In my last post I’ve looked at biofilm infections and why they could be at the root of bladder problems. In this post I’m going to look at potential treatments for biofilm infections.
If you haven’t read my last post yet it might be a good idea to read it now. It explains what biofilms are.
Biofilms have been recognized to play a role in many infections, yet orthodox treatment options are still limited and research is ongoing.
Treating biofilms is difficult because of the limited ability of antibiotic agents to actually get to the bacteria. Natural antibiotics are no exception.
How is a biofilm infection diagnosed?
For patients with a urinary catheter a biofilm infection is suspected if they have recurrent urinary tract infections with the same pathogen (often Candida or Enterococcus species) .
For everyone else it is not as easy to get diagnosed.
Different methods have been used in studies to look for biofilm infections:
- Tissue biopsy together with microbial cultivation in a lab is one option but newer techniques of microbiology are probably more accurate. These include gene sequencing or fluorescence in situ hybridization (FISH) .
- Bacteria can be cultured from urine samples and can be checked for their ability to produce biofilms in a petri dish . However, this method would not necessarily confirm a biofilm infection in the body.
- High-resolution microscopy could be used to look for biofilms and pods in the bladder.
Unfortunately I could not locate any private labs in the UK that test for biofilms in the bladder.

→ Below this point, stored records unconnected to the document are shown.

-- ==== Sys2Proof/Laws/Fuses.lean ====
section
/-! SUPPORT. What each operation of the chip does to the fuses: most leave them as they are, and the rest only burn (R441 to
R448, R462). -/

namespace Sys2Proof.Machine

/-! ### Burning -/

theorem bitsIn_refl (a : Nat) : bitsIn a a := Nat.and_self a

theorem bitsIn_trans {a b c : Nat} (h : bitsIn a b) (g : bitsIn b c) : bitsIn a c := by
  unfold bitsIn at *
  rw [← h, Nat.and_assoc, g]

theorem bitsIn_or (a b : Nat) : bitsIn a (a ||| b) := by
  apply Nat.eq_of_testBit_eq
  intro i
  simp only [Nat.testBit_and, Nat.testBit_or]
  cases a.testBit i <;> simp

theorem bitsIn_ones {a : Nat} (h : a < 2 ^ 16) : bitsIn a 0xFFFF := by
  have : a &&& (2 ^ 16 - 1) = a % 2 ^ 16 := Nat.and_two_pow_sub_one_eq_mod a 16
  unfold bitsIn
  rw [show (0xFFFF : Nat) = 2 ^ 16 - 1 from rfl, this, Nat.mod_eq_of_lt h]

theorem Fuses.burnsTo_refl (f : Fuses) : f.burnsTo f :=
  ⟨rfl, rfl, rfl, bitsIn_refl _, Nat.le_refl _, Nat.le_refl _, fun _ => bitsIn_refl _, fun _ _ h => h⟩

theorem Fuses.burnsTo_trans {f g h : Fuses} (a : f.burnsTo g) (b : g.burnsTo h) : f.burnsTo h := by
  obtain ⟨a1, a2, a3, a4, a5, a6, a7, a8⟩ := a
  obtain ⟨b1, b2, b3, b4, b5, b6, b7, b8⟩ := b
  exact ⟨a1.trans b1, a2.trans b2, a3.trans b3, bitsIn_trans a4 b4, Nat.le_trans a5 b5, Nat.le_trans a6 b6,
    fun k => bitsIn_trans (a7 k) (b7 k), fun k x h => b8 k x (a8 k x h)⟩

/-- From one chip to another, fuses only burn, and their words keep their width. -/
def Chip.burns (c e : Chip) : Prop :=
  c.nv.fuses.wordsFit → e.nv.fuses.wordsFit ∧ c.nv.fuses.burnsTo e.nv.fuses

theorem Chip.burns_of_eq {c e : Chip} (h : e.nv.fuses = c.nv.fuses) : c.burns e := fun w => by
  rw [h]; exact ⟨w, Fuses.burnsTo_refl _⟩

theorem Chip.burns_trans {c e g : Chip} (h : c.burns e) (k : e.burns g) : c.burns g := fun w =>
  ⟨(k (h w).1).1, Fuses.burnsTo_trans (h w).2 (k (h w).1).2⟩

theorem Chip.burns_ite {c e g : Chip} {p : Prop} [Decidable p] (h : c.burns e) (k : c.burns g) :
    c.burns (if p then e else g) := by split <;> assumption

/-! ### The fuses themselves -/

theorem Fuses.get_burnLc_self (f : Fuses) (s : Nat) : Tbl.get 0 (f.burnLc s).lc s = 0xFFFF :=
  Tbl.get_put_of_ne (dflt := 0) (v := 0xFFFF) (by decide) f.lc s

theorem Fuses.get_burnLc_ne (f : Fuses) {s k : Nat} (h : k ≠ s) : Tbl.get 0 (f.burnLc s).lc k = Tbl.get 0 f.lc k :=
  Tbl.get_put_ne 0 0xFFFF h f.lc

/-- Burning a lifecycle word burns. -/
theorem Fuses.burnLc_burns {f : Fuses} (w : f.wordsFit) (s : Nat) : (f.burnLc s).wordsFit ∧ f.burnsTo (f.burnLc s) := by
  refine ⟨fun k => ?_, rfl, rfl, rfl, bitsIn_refl _, Nat.le_refl _, Nat.le_refl _, fun k => ?_, fun _ _ h => h⟩
  · by_cases h : k = s
    · subst h; rw [Fuses.get_burnLc_self]; decide
    · rw [Fuses.get_burnLc_ne f h]; exact w k
  · by_cases h : k = s
    · subst h; rw [Fuses.get_burnLc_self]; exact bitsIn_ones (w k)
    · rw [Fuses.get_burnLc_ne f h]; exact bitsIn_refl _

/-- Burning an OWNER slot burns: a written slot keeps its digest. -/
theorem Fuses.burnOwner_burns {f : Fuses} (w : f.wordsFit) (slot digest : Nat) :
    (f.burnOwner slot digest).wordsFit ∧ f.burnsTo (f.burnOwner slot digest) := by
  unfold Fuses.burnOwner
  split
  · exact ⟨w, Fuses.burnsTo_refl f⟩
  · rename_i h
    refine ⟨w, rfl, rfl, rfl, bitsIn_refl _, Nat.le_refl _, Nat.le_refl _, fun _ => bitsIn_refl _, fun k x hk => ?_⟩
    have : k ≠ slot := fun e => by rw [e, h] at hk; cases hk
    exact (Tbl.get_put_ne none (some digest) this f.owner).trans hk

/-- Completing torn words burns. -/
theorem Fuses.repair_burns {f : Fuses} (w : f.wordsFit) : f.repair.wordsFit ∧ f.burnsTo f.repair := by
  have step : ∀ (l : List Nat) (f : Fuses), f.wordsFit →
      (forEach l (fun s (f : Fuses) => if f.torn s then f.burnLc s else f) f).wordsFit ∧
      f.burnsTo (forEach l (fun s (f : Fuses) => if f.torn s then f.burnLc s else f) f) := by
    intro l
    induction l with
    | nil => exact fun f w => ⟨w, Fuses.burnsTo_refl f⟩
    | cons s l ih =>
      intro f w
      have h1 : (if f.torn s then f.burnLc s else f).wordsFit ∧ f.burnsTo (if f.torn s then f.burnLc s else f) := by
        split
        · exact Fuses.burnLc_burns w s
        · exact ⟨w, Fuses.burnsTo_refl f⟩
      exact ⟨(ih _ h1.1).1, Fuses.burnsTo_trans h1.2 (ih _ h1.1).2⟩
  exact step _ f w

theorem countWhere_mono {p q : Nat → Bool} (h : ∀ k, p k = true → q k = true) (l : List Nat) :
    countWhere l p ≤ countWhere l q := by
  induction l with
  | nil => exact Nat.le_refl _
  | cons k l ih =>
    simp only [countWhere]
    have := h k
    cases hp : p k <;> cases hq : q k <;> simp_all <;> omega

/-- A word with more bits burnt counts as burnt if the other does. -/
theorem burntBits_mono {a b : Nat} (h : bitsIn a b) : burntBits a ≤ burntBits b := by
  refine countWhere_mono (fun k hk => ?_) _
  simp only [flag] at hk ⊢
  rw [← h, Nat.testBit_and] at hk
  simp only [Bool.and_eq_true] at hk
  exact hk.2

/-- LC never reads an earlier state once fuses burn (R444). -/
theorem Fuses.state_mono {f g : Fuses} (h : f.burnsTo g) : f.state ≤ g.state := by
  have m : ∀ s, 9 ≤ burntBits (Tbl.get 0 f.lc s) → 9 ≤ burntBits (Tbl.get 0 g.lc s) := fun s hs =>
    Nat.le_trans hs (burntBits_mono (h.2.2.2.2.2.2.1 s))
  have all : ∀ a b c e a' b' c' e' : Bool, (a = true → a' = true) → (b = true → b' = true) → (c = true → c' = true) →
      (e = true → e' = true) →
      ((if a = true then some 4 else if b = true then some 3 else if c = true then some 2
        else if e = true then some 1 else none).getD 0 : Nat) ≤
      (if a' = true then some 4 else if b' = true then some 3 else if c' = true then some 2
        else if e' = true then some 1 else none).getD 0 := by decide
  exact all _ _ _ _ _ _ _ _ (by simpa using m 4) (by simpa using m 3) (by simpa using m 2) (by simpa using m 1)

There are two doctors in London that test and treat for biofilm infections: Professor James Malone-Lee and Dr Sohier Elneil (trained by Malone-Lee). Please get in touch with the COB foundation (www.cobfoundation.org) for an information pack.
Given the limited choice of testing options and available doctors that specialize in biofilm infections it may be difficult and time consuming to get a diagnosis/treatment.
Luckily there are safe and natural options that can help prevent and fight biofilm infections.
Natural Prevention of Biofilm Formation
There are several supplements and foods that can prevent bacteria from forming biofilms in the first place. This can be achieved by disrupting bacterial communication (aka quorum-sensing) or by preventing bacteria from sticking to the bladder wall.
Zinc: Has been show to inhibit biofilm formation of several pathogenic bacteria, including E. Coli and Klebsiella [3, 4]. Zinc is commonly available as a supplement and safe to use.
Probiotics: Several probiotic strains of E.Coli have been shown to be able to outcompete pathogenic E.coli during biofilm formation . The most promising strain is E. coli strain Nissle 1917 , which is sold in Germany under the brand-name Mutaflor.
Lactoferrin: Is a protein naturally found in our immune system. It can bind to free iron in the body. Iron is essential for bacterial growth and can feed pathogens. Bacteria need iron to form biofilms. Lactoferrin has been shown to have great potential against biofilm formation [6, 7, 8]
Ginger extract: Has antimicrobial properties and has been shown to inhibit biofilm formation .
Cranberry: The anti-oxidant compounds found in cranberry called proanthocyanidins (PACs) have been found to have an inhibitory effect on the adhesion of E. coli on the bladder and urethral lining, thereby reducing their ability to form biofilms .
Natural Biofilm Disruptors
Once a biofilm has formed it is hard to get rid of. The most promising strategy is to disrupt the biofilm in order to ‘expose’ the bacteria an then to use antimicrobials to kill the bacteria.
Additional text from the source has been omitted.